Mr. Avington swung his brown Ford pick-up, with the black Sago ribbon on the back, into the gravel parking lot.
A strange place for counseling, he thought. He was two miles outside Buckhannon, in front of a house with white siding. A local realty company used the spot as its headquarters. A hand-drawn sign inside directed miners to the chairs that had been set up for them.
Mr. Avington knew all of men there, same as he'd known John Boni. "A good man," the guys said of Mr. Boni, which meant he seemed a lot like them, at least before things became complicated. He was a fair boss, quiet and calm, never combative. The two counselors inside the white house talked about Mr. Boni, and the men shared their surprise about his suicide. They agreed that Mr. Boni, who'd retired after the Sago accident, never talked about himself enough to give a clue this was coming.

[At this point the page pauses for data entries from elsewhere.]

-- ==== Sys2Proof/Laws/KeptBoot.lean ====
section
/-!
SUPPORT. Sys2Proof/Laws/KeptBoot.lean: every operation of Boot.lean keeps what no command changes, and the parts that it does not write (Kept.lean).
-/
set_option Elab.async false
set_option linter.unusedTactic false
set_option linter.unreachableTactic false
set_option linter.unusedVariables false
namespace Sys2Proof.Machine

theorem kept_modPwr {μ : Nat} (hw : 18889465931478580854784 &&& μ = 18889465931478580854784) {s0 : State} {F : Pwr → Pwr} {s : State}
    (hf_pwrState : (∀ f : Pwr, (F f).state = f.state) ∨ μ.testBit 75 = true)
    (kh : Kept μ s0 s) : Kept μ s0 (modPwr F s) := by
  have i74 : μ.testBit 74 = true := bit_of hw rfl
  exact Kept.mk' kh  (h_pwr := .inr ⟨i74, hf_pwrState.imp (fun h => h s.pwr) id⟩)

theorem kept_pwrFlag {μ : Nat} (hw : 13194139533312 &&& μ = 13194139533312) {s0 : State} {b : Nat} {s : State}  (kh : Kept μ s0 s) :
    Kept μ s0 (pwrFlag b s) := by
  have k_setFlag : 13194139533312 &&& μ = 13194139533312 := sub_of hw rfl
  unfold pwrFlag
  repeat' first
    | with_reducible assumption
    | (intro s; with_reducible refine (fun (hs : Kept μ s0 s) => ?_) ?_)
    | intro x
    | lift_lets
    | with_reducible refine kept_setFlag k_setFlag ?_
    | split
    | dsimp +zetaDelta only

theorem kept_pwrHalf {μ : Nat} (hw : 906694364794534764740608 &&& μ = 906694364794534764740608) {s0 : State} {o : Nat} {old : Word} {s : State}  (kh : Kept μ s0 s) :
    Kept μ s0 (pwrHalf o old s) := by
  have k_halfAt : 906694364794534764740608 &&& μ = 906694364794534764740608 := sub_of hw rfl
  unfold pwrHalf
  repeat' first
    | with_reducible assumption
    | (intro s; with_reducible refine (fun (hs : Kept μ s0 s) => ?_) ?_)
    | intro x
    | lift_lets
    | with_reducible refine kept_halfAt k_halfAt ?_
    | split
    | dsimp +zetaDelta only

theorem vbat_tlog_rstCause (v : Vbat) (w : Word) : ({ v with rstCause := w } : Vbat).tlog = v.tlog := rfl

theorem emptied_vbat (cause detail : Nat) (s : State) : (emptied cause detail s).vbat =
    { s.vbat with rstCause := BitVec.ofNat 32 (cause * 2 ^ 24 + detail % 65536) } := rfl
theorem emptied_evLog (cause detail : Nat) (s : State) : (emptied cause detail s).evLog = [] := rfl
theorem emptied_fuses (cause detail : Nat) (s : State) : (emptied cause detail s).fuses = s.fuses := rfl

theorem kept_emptied {μ : Nat} (hw : 2399259627045968335077375 &&& μ = 2399259627045968335077375) {s0 : State} {cause detail : Nat} {s : State} (kh : Kept μ s0 s) : Kept μ s0 (emptied cause detail s) := by
  have i0 : μ.testBit 0 = true := bit_of hw rfl
  have i1 : μ.testBit 1 = true := bit_of hw rfl
  have i2 : μ.testBit 2 = true := bit_of hw rfl
  have i3 : μ.testBit 3 = true := bit_of hw rfl
  have i4 : μ.testBit 4 = true := bit_of hw rfl
  have i5 : μ.testBit 5 = true := bit_of hw rfl
  have i6 : μ.testBit 6 = true := bit_of hw rfl
  have i7 : μ.testBit 7 = true := bit_of hw rfl
  have i8 : μ.testBit 8 = true := bit_of hw rfl
  have i9 : μ.testBit 9 = true := bit_of hw rfl
  have i10 : μ.testBit 10 = true := bit_of hw rfl
  have i11 : μ.testBit 11 = true := bit_of hw rfl
  have i12 : μ.testBit 12 = true := bit_of hw rfl
  have i13 : μ.testBit 13 = true := bit_of hw rfl
  have i14 : μ.testBit 14 = true := bit_of hw rfl
  have i15 : μ.testBit 15 = true := bit_of hw rfl
  have i16 : μ.testBit 16 = true := bit_of hw rfl
  have i17 : μ.testBit 17 = true := bit_of hw rfl
  have i18 : μ.testBit 18 = true := bit_of hw rfl
  have i19 : μ.testBit 19 = true := bit_of hw rfl
  have i20 : μ.testBit 20 = true := bit_of hw rfl
  have i21 : μ.testBit 21 = true := bit_of hw rfl
  have i22 : μ.testBit 22 = true := bit_of hw rfl
  have i23 : μ.testBit 23 = true := bit_of hw rfl
  have i24 : μ.testBit 24 = true := bit_of hw rfl
  have i25 : μ.testBit 25 = true := bit_of hw rfl
  have i26 : μ.testBit 26 = true := bit_of hw rfl
  have i27 : μ.testBit 27 = true := bit_of hw rfl
  have i28 : μ.testBit 28 = true := bit_of hw rfl
  have i29 : μ.testBit 29 = true := bit_of hw rfl
  have i30 : μ.testBit 30 = true := bit_of hw rfl
  have i31 : μ.testBit 31 = true := bit_of hw rfl
  have i32 : μ.testBit 32 = true := bit_of hw rfl
  have i33 : μ.testBit 33 = true := bit_of hw rfl
  have i34 : μ.testBit 34 = true := bit_of hw rfl
  have i35 : μ.testBit 35 = true := bit_of hw rfl
  have i36 : μ.testBit 36 = true := bit_of hw rfl
  have i37 : μ.testBit 37 = true := bit_of hw rfl
  have i38 : μ.testBit 38 = true := bit_of hw rfl
  have i39 : μ.testBit 39 = true := bit_of hw rfl
  have i40 : μ.testBit 40 = true := bit_of hw rfl
  have i41 : μ.testBit 41 = true := bit_of hw rfl
  have i42 : μ.testBit 42 = true := bit_of hw rfl
  have i43 : μ.testBit 43 = true := bit_of hw rfl
  have i44 : μ.testBit 44 = true := bit_of hw rfl
  have i45 : μ.testBit 45 = true := bit_of hw rfl
  have i46 : μ.testBit 46 = true := bit_of hw rfl
  have i47 : μ.testBit 47 = true := bit_of hw rfl
  have i48 : μ.testBit 48 = true := bit_of hw rfl
  have i49 : μ.testBit 49 = true := bit_of hw rfl
  have i50 : μ.testBit 50 = true := bit_of hw rfl
  have i51 : μ.testBit 51 = true := bit_of hw rfl
  have i52 : μ.testBit 52 = true := bit_of hw rfl
  have i53 : μ.testBit 53 = true := bit_of hw rfl
  have i54 : μ.testBit 54 = true := bit_of hw rfl
  have i55 : μ.testBit 55 = true := bit_of hw rfl
  have i56 : μ.testBit 56 = true := bit_of hw rfl
  have i57 : μ.testBit 57 = true := bit_of hw rfl
  have i58 : μ.testBit 58 = true := bit_of hw rfl
  have i59 : μ.testBit 59 = true := bit_of hw rfl
  have i60 : μ.testBit 60 = true := bit_of hw rfl
  have i68 : μ.testBit 68 = true := bit_of hw rfl
  have i74 : μ.testBit 74 = true := bit_of hw rfl
  have i75 : μ.testBit 75 = true := bit_of hw rfl
  have i76 : μ.testBit 76 = true := bit_of hw rfl
  have i77 : μ.testBit 77 = true := bit_of hw rfl
  have i78 : μ.testBit 78 = true := bit_of hw rfl
  have i79 : μ.testBit 79 = true := bit_of hw rfl
  have i80 : μ.testBit 80 = true := bit_of hw rfl
  have e1 : s0.fuses.lcCtr ≤ 64 → (emptied cause detail s).fuses.lcCtr ≤ 64 := by rw [emptied_fuses]; exact kh.ctr64
  have e2 : s0.vbat.tlog.length ≤ 16 → (emptied cause detail s).vbat.tlog.length ≤ 16 := by
    rw [emptied_vbat, vbat_tlog_rstCause]; exact kh.tlog
  have e3 : s0.evLog.length ≤ 4096 → (emptied cause detail s).evLog.length ≤ 4096 := by
    rw [emptied_evLog]; intro; exact Nat.zero_le _
  exact ⟨kh.pending, kh.part, fun _ => rfl, fun _ => rfl, fun _ _ => rfl, kh.svn, kh.bill, kh.ctr, e1, e3, e2, kh.fr.mk' (h_tb := .inr ⟨i0, .inr i1, .inr i2, .inr i3⟩) (h_eth := .inr ⟨i4, .inr i5, .inr i6, .inr i7⟩) (h_ing := .inr ⟨i8, .inr i9, .inr i10⟩) (h_aln := .inr ⟨i11, .inr i12, .inr i13, .inr i14⟩) (h_svf := .inr i15) (h_osc := .inr i16) (h_isl := .inr i17) (h_sch := .inr ⟨i18, .inr i19, .inr i20, .inr i21⟩) (h_cap := .inr ⟨i22, .inr i23, .inr i24, .inr i25⟩) (h_mtr := .inr ⟨i26, .inr i27, .inr i28⟩) (h_tsk := .inr ⟨i29, .inr i30⟩) (h_arb := .inr i31) (h_pub := .inr ⟨i32, .inr i33, .inr i34, .inr i35⟩) (h_cfg := .inr ⟨i36, .inr i37, .inr i38, .inr i39, .inr i40, .inr i41⟩) (h_hp := .inr ⟨i42, .inr i43, .inr i44, .inr i45, .inr i46, .inr i47, .inr i48, .inr i49, .inr i50, .inr i51, .inr i52, .inr i53⟩) (h_pair := .inr ⟨i54, .inr i55, .inr i56, .inr i57⟩) (h_sec := .inr ⟨i58, .inr i59⟩) (h_nv := .inr ⟨i60, sm, sm, sm, sm, sm, sm, sm⟩) (h_vbat := .inr ⟨i68, sm, sm, sm, sm⟩) (h_pwr := .inr ⟨i74, .inr i75⟩) (h_cnt := .inr i76) (h_limits := .inr i77) (h_evLog := .inr i78) (h_evLogSeq := .inr i79) (h_free := .inr i80)⟩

With loved ones, he kept phone conversations short. He preferred life face-to-face. Even more so, he preferred life on the golf course, where a seven-iron could do the talking. He belonged to Barbour Country Club, a nine-hole spot guarded at the entrance by a trailer. He played with his usual foursome of friends, or with his son-in-law, or with his only grandson, even when November rolled around and the sky threatened snow.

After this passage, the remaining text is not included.